Performing Linear Regression in TensorFlow

I gathered this data for current real estate listing prices in North Bergen from Zillow. Let's see if we can use it to develop a model for housing costs based on home size.


In [1]:
%matplotlib inline
#Typical imports
import matplotlib
import matplotlib.pyplot as plt
import numpy as np
import tensorflow as tf
import pandas as pd

# plots on fleek
matplotlib.style.use('ggplot')

In [2]:
# Read the housing data from the csv file into a pandas dataframe
# the names keyword allows us to name the columns,
# while the dtype sets the data type.

df = pd.read_csv('data/nb home sales.csv', names=['Square Feet', 'Price'],
                 dtype=np.float32)

In [3]:
# Display the dataframe 
df


Out[3]:
Square Feet Price
0 670.0 144900.0
1 2760.0 508000.0
2 2860.0 600000.0
3 503.0 139000.0
4 1575.0 435000.0
5 935.0 260000.0
6 680.0 229000.0
7 1593.0 559000.0
8 2552.0 475000.0
9 1008.0 275000.0
10 1060.0 200000.0
11 1976.0 459000.0

In [4]:
# Visualize the data as a scatter plot 
# with sq. ft. as the independent variable.
df.plot(x='Square Feet', y='Price', kind='scatter')


Out[4]:
<matplotlib.axes._subplots.AxesSubplot at 0x110f37160>

It seems a linear model could be appropriate in this case. How can we build it with TensorFlow?


In [5]:
# First we declare our placeholders
x = tf.placeholder(tf.float32, [None, 1]) 
y_ = tf.placeholder(tf.float32, [None, 1]) 

# Then our variables
W = tf.Variable(tf.zeros([1,1]))
b = tf.Variable(tf.zeros([1]))

# And now we can make our linear model: y = Wx + b
y = tf.matmul(x, W) + b

# Finally we choose our cost function (SSE in this case)
cost = tf.reduce_sum(tf.square(y_-y))

And here's where all the magic will happen:


In [6]:
# Call tf's gradient descent function with a learning rate and instructions to minimize the cost
learn_rate = .0000000001
train = tf.train.GradientDescentOptimizer(learn_rate).minimize(cost)

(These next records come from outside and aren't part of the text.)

-- ==== Sys2Proof/Certificates/Slice0/Obligations.lean ====
section
/-! DEFINITION. The statements for the provers. The fields `result`, `cause` and `wakes` of a state are the model's own
outputs (log 15): what an operation returned, the ghost cause of R122, how often the wake-up event was raised. A next
state is written out whole, so that what a statement does not name is unchanged. Every statement holds for every choice
of the parameters of R5 that it does not restrict (`cfg`, log 4); where it rests on the relations of R6 it has them as
the premise `cfg.wf`. Where a rule is written with a number of R5, its statement has the parameter in that place. Which
value `Config.params` gives it is said by the statement where the rule tests or scans for it, and of all parameters by
ResetLeavesTheStatedValues. -/

open Sys2Proof Sys2Proof.Machine

/-! ## Unit CRC -/

/-- R71 (operation 0): one bit step. That bit 7 before the shift decides is R71's own general knowledge (log 16). The
register is doubled modulo 256, and XORed with POLY (R5: 0x07) when bit 7 was set; nothing else changes. That it runs on
every engine that is not freed, also in Joined and after a transport-fatal event, is the model's choice (log 20). -/
def Obligations.CrcBitShiftsAndXors : Prop :=
  ∀ (r : Byte) (s : State), engineLive s = true →
    numbered (.crc8Bit r) 0 ∧ exec (.crc8Bit r) s = .next { s with
      result := .byte (BitVec.ofNat 8
        (if 128 ≤ r.toNat then Nat.xor (2 * r.toNat % 256) s.cfg.poly.toNat else 2 * r.toNat))
      cause := none
      wakes := 0 }

/-- R72 (operation 1): the byte is XORed in, then eight bit steps; nothing else changes. That a CRC_REFLECT other than
the source's "none" reverses the byte first is the model's choice (log 18). That it runs on every engine
that is not freed, also in Joined and after a transport-fatal event, is the model's choice (log 20). -/
def Obligations.CrcByteXorsThenEightBits : Prop :=
  ∀ (r b p : Byte) (s : State), s.cfg.poly = p → engineLive s = true →
    numbered (.crc8Byte r b) 1 ∧ exec (.crc8Byte r b) s = .next { s with
      result := .byte (crcBit p (crcBit p (crcBit p (crcBit p (crcBit p (crcBit p (crcBit p (crcBit p
        (r ^^^ crcReflected s.cfg b)))))))))
      cause := none
      wakes := 0 } ∧
    (s.cfg.crcReflect = .none → crcReflected s.cfg b = b)

/-- R73 (operation 2): the CRC of a sequence starts from CRC_INIT (R5: zero) and absorbs its bytes in ascending order;
with no final XOR and no reflection, which is R70, it is the register; nothing else changes. That it runs on every
engine that is not freed, also in Joined and after a transport-fatal event, is the model's choice (log 20). -/
def Obligations.CrcBlockAbsorbsInOrder : Prop :=
  (∀ (data : List Byte) (s : State), engineLive s = true →
      numbered (.crc8Block data) 2 ∧
        exec (.crc8Block data) s = .next { s with result := .byte (crc8 s.cfg data), cause := none, wakes := 0 }) ∧
    ∀ cfg : Params, crcRegister cfg [] = cfg.crcInit ∧
      (∀ (data : List Byte) (b : Byte), crcRegister cfg (data ++ [b]) = crcByte cfg (crcRegister cfg data) b) ∧
      (cfg.crcXorOut = 0 → cfg.crcReflect = .none → ∀ data : List Byte, crc8 cfg data = crcRegister cfg data)

/-- R77 item 1: the CRC of the byte-wise XOR of two sequences of equal length is the XOR of their CRCs. It needs the
zero initial register and no final XOR of R70, whatever POLY. -/
def Obligations.CrcIsLinear : Prop :=
  ∀ (cfg : Params) (a b : List Byte), cfg.crcInit = 0 → cfg.crcXorOut = 0 → a.length = b.length →
    crc8 cfg (List.zipWith (· ^^^ ·) a b) = crc8 cfg a ^^^ crc8 cfg b

/-- R77 item 3: a sequence followed by its CRC has residue zero, and no other byte behind it has. It needs no final XOR
(R70) and a POLY whose constant term is not zero, as that of 0x07 (R5). -/
def Obligations.CrcResidueIsZeroExactly : Prop :=
  ∀ (cfg : Params) (data : List Byte) (b : Byte), cfg.crcXorOut = 0 → cfg.poly.getLsbD 0 = true →
    (crc8 cfg (data ++ [b]) = 0 ↔ b = crc8 cfg data)

/-- R77 item 4: changing exactly one byte of a sequence changes its CRC. It needs a POLY whose constant term is not
zero, as that of 0x07 (R5). -/
def Obligations.CrcSeesEveryByteChange : Prop :=
  ∀ (cfg : Params) (front back : List Byte) (x y : Byte), cfg.poly.getLsbD 0 = true → x ≠ y →
    crc8 cfg (front ++ x :: back) ≠ crc8 cfg (front ++ y :: back)

/-- R74, R75 (operation 3): CRC8.VERIFY answers whether the CRC of LEN and PAYLOAD equals the byte behind them; nothing
else changes. -/
def Obligations.CrcVerifyComparesTheSpan : Prop :=
  ∀ (s : State) (bytes : List Byte) (L : Nat), receiverLive s = true → s.cfg.wf = true → Contents s bytes →
    s.cfg.lMin ≤ L → L ≤ s.cfg.lMax → L + 3 ≤ bytes.length →
    numbered (.crc8Verify L) 3 ∧ exec (.crc8Verify L) s = .next { s with
      result := .boolean (decide (bytes[L + 2]? = some (crc8 s.cfg (spanOf bytes L))))
      cause := none
      wakes := 0 }

/-! ## Unit PARSE -/

/-- R85 (operation 4): fewer than MIN_PROBE (R5: 6) bytes are NeedMoreData, whatever the flag; nothing else changes. -/
def Obligations.ProbeNeedsSixBytes : Prop :=
  Config.params.minProbe = 6 ∧
    ∀ s : State, receiverLive s = true →
      numbered .parseProbe 4 ∧ exec .parseProbe s = .next { s with
        result := if s.fill < s.cfg.minProbe then .outcome .needMoreData else .pass
        cause := none
        wakes := 0 }

/-- R86 (operation 5): the HEAD test compares all of `buf[0]` with HEAD (R5: 0xF7); a failure is SyncError(Head,
SCAN_START_HEAD), which is 1 by R5; nothing else changes. -/
def Obligations.HeadTestWantsTheSentinel : Prop :=
  (Config.params.head = 0xF7 ∧ Config.params.scanStartHead = 1) ∧
    ∀ (s : State) (bytes : List Byte), receiverLive s = true → s.cfg.wf = true → Contents s bytes →
      s.cfg.minProbe ≤ bytes.length →
      numbered .parseHead 5 ∧ exec .parseHead s = .next { s with
        result := if bytes[0]? = some s.cfg.head then .pass else .syncError .head s.cfg.scanStartHead
        cause := none
        wakes := 0 }

/-- R87 (operation 6): the length test fails for `buf[2]` below L_MIN or above L_MAX, which by R5 is 0, 1, 2, with
SyncError(Len, SCAN_START_LEN), and yields `L` for every other value; nothing else changes. R87 has the passed HEAD test
as a precondition: that the answer is the same where `buf[0]` is not HEAD is the model's choice (log 12). -/
def Obligations.LengthTestRejectsBelowThree : Prop :=
  (Config.params.lMin = 3 ∧ Config.params.lMax = 255) ∧
    ∀ (s : State) (bytes : List Byte) (b : Byte), receiverLive s = true → s.cfg.wf = true → Contents s bytes →
      s.cfg.minProbe ≤ bytes.length → bytes[2]? = some b →
      numbered .parseLen 6 ∧ exec .parseLen s = .next { s with
        result :=
          if b.toNat < s.cfg.lMin ∨ s.cfg.lMax < b.toNat then .syncError .len s.cfg.scanStartLen else .length b.toNat
        cause := none
        wakes := 0 }

/-- R88 (operation 7): a window of `L + 3` bytes is waited for until it is whole, `L + 3` computed without wrap; nothing
else changes. -/
def Obligations.BoundsTestWaitsForTheWindow : Prop :=
  ∀ (s : State) (L : Nat), receiverLive s = true → s.cfg.wf = true → s.cfg.lMin ≤ L → L ≤ s.cfg.lMax →
    numbered (.parseBounds L) 7 ∧ exec (.parseBounds L) s = .next { s with
      result := if s.fill < L + 3 then .outcome .needMoreData else .pass
      cause := none
      wakes := 0 }

/-- R89 (operation 8): the fields of a window by their offsets; nothing else changes. -/
def Obligations.FieldsStandAtTheirOffsets : Prop :=
  ∀ (s : State) (bytes : List Byte) (L : Nat), receiverLive s = true → s.cfg.wf = true → Contents s bytes →
    s.cfg.lMin ≤ L → L ≤ s.cfg.lMax → L + 3 ≤ bytes.length → numbered (.parseFields L) 8 ∧
    ∃ b0 b1 b2 c : Byte, bytes[0]? = some b0 ∧ bytes[1]? = some b1 ∧ bytes[2]? = some b2 ∧ bytes[L + 2]? = some c ∧
      exec (.parseFields L) s = .next { s with
        result := .fields { head := b0, addr := b1, len := b2, payload := payloadOf bytes L, crc := c }
        cause := none
        wakes := 0 }

/-! ## Unit SYNC -/

/-- R100 (operation 9): the gate raises SyncError(Resync, SCAN_START_RESYNC), by R5 from 1 on, exactly when the flag is
set; nothing else changes, the flag included. -/
def Obligations.GateFollowsTheFlag : Prop :=
  Config.params.scanStartResync = 1 ∧
    ∀ s : State, receiverLive s = true → s.cfg.minProbe ≤ s.fill →
      numbered .syncGate 9 ∧ exec .syncGate s = .next { s with
        result := if s.resync = true then .syncError .resync s.cfg.scanStartResync else .pass
        cause := none
        wakes := 0 }

/-- R102 (operation 10): the scan answers the least index from `start` on that holds HEAD, or that there is none;
nothing else changes. -/
def Obligations.ScanFindsTheLeastHead : Prop :=
  Config.params.head = 0xF7 ∧
    ∀ (s : State) (bytes : List Byte) (start : Nat), receiverLive s = true → Contents s bytes →
      numbered (.syncScan start) 10 ∧
        ∃ r : Result, exec (.syncScan start) s = .next { s with result := r, cause := none, wakes := 0 } ∧
          ((∃ k : Nat, FirstHead s.cfg.head bytes start k ∧ r = .found k) ∨
            (NoHead s.cfg.head bytes start ∧ r = .notFound))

# Prepare our data to be read into the training session. The data needs to match the 
# shape we specified earlier -- in this case (n, 1) where n is the number of data points.
xdata = np.asarray([[i] for i in df['Square Feet']])
y_data = np.asarray([[i] for i in df['Price']])

# Create a tensorflow session, initialize the variables, and run gradient descent
with tf.Session() as sess:
    sess.run(tf.global_variables_initializer())
    for i in range(10000):
        # This is the actual training step - feed_dict specifies the data to be read into
        # the placeholders x and y_ respectively.
        sess.run(train, feed_dict={x:xdata, y_:y_data})
    
    # Convert our variables from tensors to scalars so we can use them outside tf
    price_sqft = np.asscalar(sess.run(W))
    cost_0 = np.asscalar(sess.run(b))

print("Model: y = %sx + %s" % (round(price_sqft,2), round(cost_0,2)))


Model: y = 222.19x + 0.61

In [7]:
# Create the empty plot
fig, axes = plt.subplots()

# Draw the scatter plot on the axes we just created
df.plot(x='Square Feet', y='Price', kind='scatter', ax=axes)

# Create a range of x values to plug into our model
sqft = np.arange(500, 3000, 1)

# Plot the model
plt.plot(sqft, price_sqft*sqft + cost_0)
plt.show()